What you need to do | Nothing but the lines holding the string "step" should appear in the answer. Copy them from the entries.

++++ Data extracts ++++

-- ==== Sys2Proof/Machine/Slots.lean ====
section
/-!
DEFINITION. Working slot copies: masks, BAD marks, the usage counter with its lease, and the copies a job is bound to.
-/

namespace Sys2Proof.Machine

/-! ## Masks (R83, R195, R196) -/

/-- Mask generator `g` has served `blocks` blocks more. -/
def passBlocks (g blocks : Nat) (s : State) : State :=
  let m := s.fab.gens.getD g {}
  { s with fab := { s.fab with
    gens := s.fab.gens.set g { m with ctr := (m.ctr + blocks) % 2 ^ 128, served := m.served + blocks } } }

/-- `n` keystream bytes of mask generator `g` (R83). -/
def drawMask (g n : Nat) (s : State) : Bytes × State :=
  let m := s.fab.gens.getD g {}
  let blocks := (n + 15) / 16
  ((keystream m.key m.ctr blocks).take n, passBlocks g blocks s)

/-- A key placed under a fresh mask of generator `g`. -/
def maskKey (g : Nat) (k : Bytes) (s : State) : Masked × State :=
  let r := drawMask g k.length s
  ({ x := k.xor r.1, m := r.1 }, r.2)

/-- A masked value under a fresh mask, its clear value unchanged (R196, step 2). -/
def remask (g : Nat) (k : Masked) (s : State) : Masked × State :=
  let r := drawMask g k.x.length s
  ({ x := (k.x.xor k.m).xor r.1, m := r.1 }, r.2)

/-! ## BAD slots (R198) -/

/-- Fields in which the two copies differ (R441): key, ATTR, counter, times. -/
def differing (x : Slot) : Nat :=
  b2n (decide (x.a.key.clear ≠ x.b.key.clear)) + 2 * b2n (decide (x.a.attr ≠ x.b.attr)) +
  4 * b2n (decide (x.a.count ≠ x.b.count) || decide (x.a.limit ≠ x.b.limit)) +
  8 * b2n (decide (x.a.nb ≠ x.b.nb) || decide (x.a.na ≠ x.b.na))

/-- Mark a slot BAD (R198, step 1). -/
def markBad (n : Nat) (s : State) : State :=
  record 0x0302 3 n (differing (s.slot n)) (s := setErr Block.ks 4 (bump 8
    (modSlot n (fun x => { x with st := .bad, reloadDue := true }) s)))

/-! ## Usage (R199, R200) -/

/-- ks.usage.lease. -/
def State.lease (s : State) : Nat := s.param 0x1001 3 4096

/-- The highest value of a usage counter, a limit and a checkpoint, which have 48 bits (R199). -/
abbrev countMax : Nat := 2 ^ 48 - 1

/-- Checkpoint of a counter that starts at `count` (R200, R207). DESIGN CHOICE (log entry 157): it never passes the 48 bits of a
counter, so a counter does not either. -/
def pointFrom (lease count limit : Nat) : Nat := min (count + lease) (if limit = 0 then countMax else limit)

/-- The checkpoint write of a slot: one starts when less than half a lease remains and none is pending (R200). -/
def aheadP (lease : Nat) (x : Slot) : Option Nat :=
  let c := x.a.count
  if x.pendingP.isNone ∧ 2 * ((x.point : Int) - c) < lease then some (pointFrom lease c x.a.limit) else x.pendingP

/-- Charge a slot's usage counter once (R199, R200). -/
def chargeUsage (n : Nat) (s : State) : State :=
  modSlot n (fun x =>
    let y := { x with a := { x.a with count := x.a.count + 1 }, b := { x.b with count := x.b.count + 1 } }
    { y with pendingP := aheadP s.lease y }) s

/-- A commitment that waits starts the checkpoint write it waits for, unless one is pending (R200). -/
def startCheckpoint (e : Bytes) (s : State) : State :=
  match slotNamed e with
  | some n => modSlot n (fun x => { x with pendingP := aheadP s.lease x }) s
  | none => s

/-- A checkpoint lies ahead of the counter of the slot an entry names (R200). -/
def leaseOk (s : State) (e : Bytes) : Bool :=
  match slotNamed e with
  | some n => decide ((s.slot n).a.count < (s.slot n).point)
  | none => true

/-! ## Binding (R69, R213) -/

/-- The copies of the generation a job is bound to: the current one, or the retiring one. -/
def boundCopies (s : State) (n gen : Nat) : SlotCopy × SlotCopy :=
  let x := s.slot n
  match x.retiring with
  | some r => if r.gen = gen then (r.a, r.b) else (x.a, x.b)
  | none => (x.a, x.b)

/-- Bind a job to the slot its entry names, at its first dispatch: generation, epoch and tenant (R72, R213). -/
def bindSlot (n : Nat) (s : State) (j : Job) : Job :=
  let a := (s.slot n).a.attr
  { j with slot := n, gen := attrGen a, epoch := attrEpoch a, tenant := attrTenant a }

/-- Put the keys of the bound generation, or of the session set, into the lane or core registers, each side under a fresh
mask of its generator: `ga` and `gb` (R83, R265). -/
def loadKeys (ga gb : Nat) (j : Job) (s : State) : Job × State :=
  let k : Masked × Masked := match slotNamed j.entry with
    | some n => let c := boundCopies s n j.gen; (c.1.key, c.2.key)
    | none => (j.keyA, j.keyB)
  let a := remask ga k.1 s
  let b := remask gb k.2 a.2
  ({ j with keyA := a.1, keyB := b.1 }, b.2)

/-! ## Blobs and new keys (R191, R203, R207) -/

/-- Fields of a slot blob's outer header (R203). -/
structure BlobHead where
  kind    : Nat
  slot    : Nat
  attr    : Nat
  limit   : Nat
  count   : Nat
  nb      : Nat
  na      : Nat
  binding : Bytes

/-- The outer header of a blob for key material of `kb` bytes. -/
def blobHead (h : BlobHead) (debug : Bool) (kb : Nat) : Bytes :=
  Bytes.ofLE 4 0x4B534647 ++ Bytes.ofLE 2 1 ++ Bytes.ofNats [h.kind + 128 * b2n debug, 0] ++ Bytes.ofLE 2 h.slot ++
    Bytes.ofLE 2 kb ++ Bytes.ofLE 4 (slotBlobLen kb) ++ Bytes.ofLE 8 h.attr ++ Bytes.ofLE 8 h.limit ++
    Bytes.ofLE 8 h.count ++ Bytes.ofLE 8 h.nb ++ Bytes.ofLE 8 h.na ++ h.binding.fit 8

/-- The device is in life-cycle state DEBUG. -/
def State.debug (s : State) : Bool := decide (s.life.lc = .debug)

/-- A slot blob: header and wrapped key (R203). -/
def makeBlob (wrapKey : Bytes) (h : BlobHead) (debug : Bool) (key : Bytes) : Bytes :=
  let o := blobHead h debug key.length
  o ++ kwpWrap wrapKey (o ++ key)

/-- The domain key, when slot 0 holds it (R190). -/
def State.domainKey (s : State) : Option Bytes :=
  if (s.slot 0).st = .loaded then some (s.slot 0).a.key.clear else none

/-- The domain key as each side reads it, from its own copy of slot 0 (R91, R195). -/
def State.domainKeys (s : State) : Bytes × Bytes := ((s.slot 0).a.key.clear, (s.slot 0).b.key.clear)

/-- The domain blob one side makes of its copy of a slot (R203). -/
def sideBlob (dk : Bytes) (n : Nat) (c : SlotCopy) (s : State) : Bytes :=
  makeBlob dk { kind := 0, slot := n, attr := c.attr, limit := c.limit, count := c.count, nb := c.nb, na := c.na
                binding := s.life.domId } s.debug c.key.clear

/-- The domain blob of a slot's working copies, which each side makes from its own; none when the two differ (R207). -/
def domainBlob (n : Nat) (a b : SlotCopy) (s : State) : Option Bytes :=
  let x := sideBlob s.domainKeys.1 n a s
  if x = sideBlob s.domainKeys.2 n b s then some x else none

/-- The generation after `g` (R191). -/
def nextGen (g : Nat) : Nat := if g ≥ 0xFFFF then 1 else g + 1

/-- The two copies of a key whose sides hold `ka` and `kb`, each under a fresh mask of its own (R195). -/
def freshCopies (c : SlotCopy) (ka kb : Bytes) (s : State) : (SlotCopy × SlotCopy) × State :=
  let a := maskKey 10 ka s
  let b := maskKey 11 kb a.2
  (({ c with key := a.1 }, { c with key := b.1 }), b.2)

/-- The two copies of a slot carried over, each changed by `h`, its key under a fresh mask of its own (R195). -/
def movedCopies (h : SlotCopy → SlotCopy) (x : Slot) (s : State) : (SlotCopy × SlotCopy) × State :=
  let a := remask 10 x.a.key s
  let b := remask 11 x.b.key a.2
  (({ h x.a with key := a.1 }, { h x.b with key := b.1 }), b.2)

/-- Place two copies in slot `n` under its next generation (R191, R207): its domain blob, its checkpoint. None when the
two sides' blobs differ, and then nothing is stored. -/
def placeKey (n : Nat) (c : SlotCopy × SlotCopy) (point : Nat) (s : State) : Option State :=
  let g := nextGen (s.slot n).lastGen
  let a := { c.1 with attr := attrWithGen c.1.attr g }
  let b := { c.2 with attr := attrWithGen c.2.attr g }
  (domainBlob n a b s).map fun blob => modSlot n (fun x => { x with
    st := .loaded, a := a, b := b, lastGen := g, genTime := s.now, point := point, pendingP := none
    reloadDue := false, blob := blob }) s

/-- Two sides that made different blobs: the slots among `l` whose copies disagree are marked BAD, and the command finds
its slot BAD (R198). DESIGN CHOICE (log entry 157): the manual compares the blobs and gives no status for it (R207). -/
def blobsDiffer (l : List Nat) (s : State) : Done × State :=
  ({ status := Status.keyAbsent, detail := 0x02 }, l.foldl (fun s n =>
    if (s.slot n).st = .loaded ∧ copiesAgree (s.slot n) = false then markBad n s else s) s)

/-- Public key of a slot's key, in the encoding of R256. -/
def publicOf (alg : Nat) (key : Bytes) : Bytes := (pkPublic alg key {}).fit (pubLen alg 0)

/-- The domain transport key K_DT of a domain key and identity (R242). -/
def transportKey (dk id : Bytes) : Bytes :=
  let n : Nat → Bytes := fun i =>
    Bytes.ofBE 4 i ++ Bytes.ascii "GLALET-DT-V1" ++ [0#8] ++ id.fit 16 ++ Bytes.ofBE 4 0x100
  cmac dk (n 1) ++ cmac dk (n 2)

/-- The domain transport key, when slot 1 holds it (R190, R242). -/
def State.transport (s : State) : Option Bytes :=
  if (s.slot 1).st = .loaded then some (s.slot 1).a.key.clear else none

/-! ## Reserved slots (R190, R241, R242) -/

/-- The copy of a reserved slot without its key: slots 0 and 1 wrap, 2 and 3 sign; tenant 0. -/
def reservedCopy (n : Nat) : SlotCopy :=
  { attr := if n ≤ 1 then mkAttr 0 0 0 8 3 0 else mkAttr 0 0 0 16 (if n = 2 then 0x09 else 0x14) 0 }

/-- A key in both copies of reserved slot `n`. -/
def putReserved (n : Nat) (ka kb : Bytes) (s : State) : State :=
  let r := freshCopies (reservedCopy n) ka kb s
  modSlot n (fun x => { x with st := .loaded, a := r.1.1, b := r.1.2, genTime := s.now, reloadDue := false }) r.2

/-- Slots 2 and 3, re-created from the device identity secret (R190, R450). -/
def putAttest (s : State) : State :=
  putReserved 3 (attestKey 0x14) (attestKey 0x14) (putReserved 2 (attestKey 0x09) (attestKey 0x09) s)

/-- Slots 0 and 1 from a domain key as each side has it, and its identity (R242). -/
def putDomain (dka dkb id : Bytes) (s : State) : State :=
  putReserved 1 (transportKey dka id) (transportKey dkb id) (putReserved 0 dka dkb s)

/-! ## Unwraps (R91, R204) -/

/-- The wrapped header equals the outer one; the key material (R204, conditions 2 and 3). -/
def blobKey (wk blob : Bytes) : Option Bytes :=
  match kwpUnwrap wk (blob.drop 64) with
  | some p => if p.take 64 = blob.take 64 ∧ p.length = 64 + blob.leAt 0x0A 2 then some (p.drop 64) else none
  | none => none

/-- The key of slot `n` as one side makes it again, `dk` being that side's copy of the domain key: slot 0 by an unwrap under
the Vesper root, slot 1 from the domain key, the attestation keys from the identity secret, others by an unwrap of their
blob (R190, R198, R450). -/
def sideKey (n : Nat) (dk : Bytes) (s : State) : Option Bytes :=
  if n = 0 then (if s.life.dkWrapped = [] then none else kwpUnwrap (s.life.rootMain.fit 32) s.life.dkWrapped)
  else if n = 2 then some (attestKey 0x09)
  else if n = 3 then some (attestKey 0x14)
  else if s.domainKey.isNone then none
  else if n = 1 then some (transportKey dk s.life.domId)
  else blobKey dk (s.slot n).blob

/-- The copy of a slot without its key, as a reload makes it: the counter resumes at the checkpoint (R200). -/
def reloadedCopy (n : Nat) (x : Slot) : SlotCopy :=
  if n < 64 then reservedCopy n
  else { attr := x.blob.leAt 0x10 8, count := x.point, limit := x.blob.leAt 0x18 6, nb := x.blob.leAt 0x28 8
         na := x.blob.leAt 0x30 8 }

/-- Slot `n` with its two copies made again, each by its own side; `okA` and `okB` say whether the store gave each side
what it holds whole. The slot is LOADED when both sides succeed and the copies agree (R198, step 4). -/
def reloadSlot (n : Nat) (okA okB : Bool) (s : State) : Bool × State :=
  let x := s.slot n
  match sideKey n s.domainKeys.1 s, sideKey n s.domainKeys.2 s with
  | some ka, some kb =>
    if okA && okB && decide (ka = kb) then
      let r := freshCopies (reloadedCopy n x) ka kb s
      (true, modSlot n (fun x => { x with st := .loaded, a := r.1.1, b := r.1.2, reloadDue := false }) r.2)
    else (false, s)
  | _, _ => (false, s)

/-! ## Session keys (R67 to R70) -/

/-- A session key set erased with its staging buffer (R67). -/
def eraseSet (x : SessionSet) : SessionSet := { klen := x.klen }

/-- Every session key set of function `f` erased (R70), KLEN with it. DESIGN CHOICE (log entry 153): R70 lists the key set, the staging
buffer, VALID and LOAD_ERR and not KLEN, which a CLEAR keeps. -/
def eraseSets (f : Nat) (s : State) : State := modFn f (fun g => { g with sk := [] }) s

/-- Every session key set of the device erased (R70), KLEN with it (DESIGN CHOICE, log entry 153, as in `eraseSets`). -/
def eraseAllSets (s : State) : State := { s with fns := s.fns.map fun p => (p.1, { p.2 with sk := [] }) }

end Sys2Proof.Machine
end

++++

Task response |
/-- A masked value under a fresh mask, its clear value unchanged (R196, step 2). -/
/-- Mark a slot BAD (R198, step 1). -/
what it holds whole. The slot is LOADED when both sides succeed and the copies agree (R198, step 4). -/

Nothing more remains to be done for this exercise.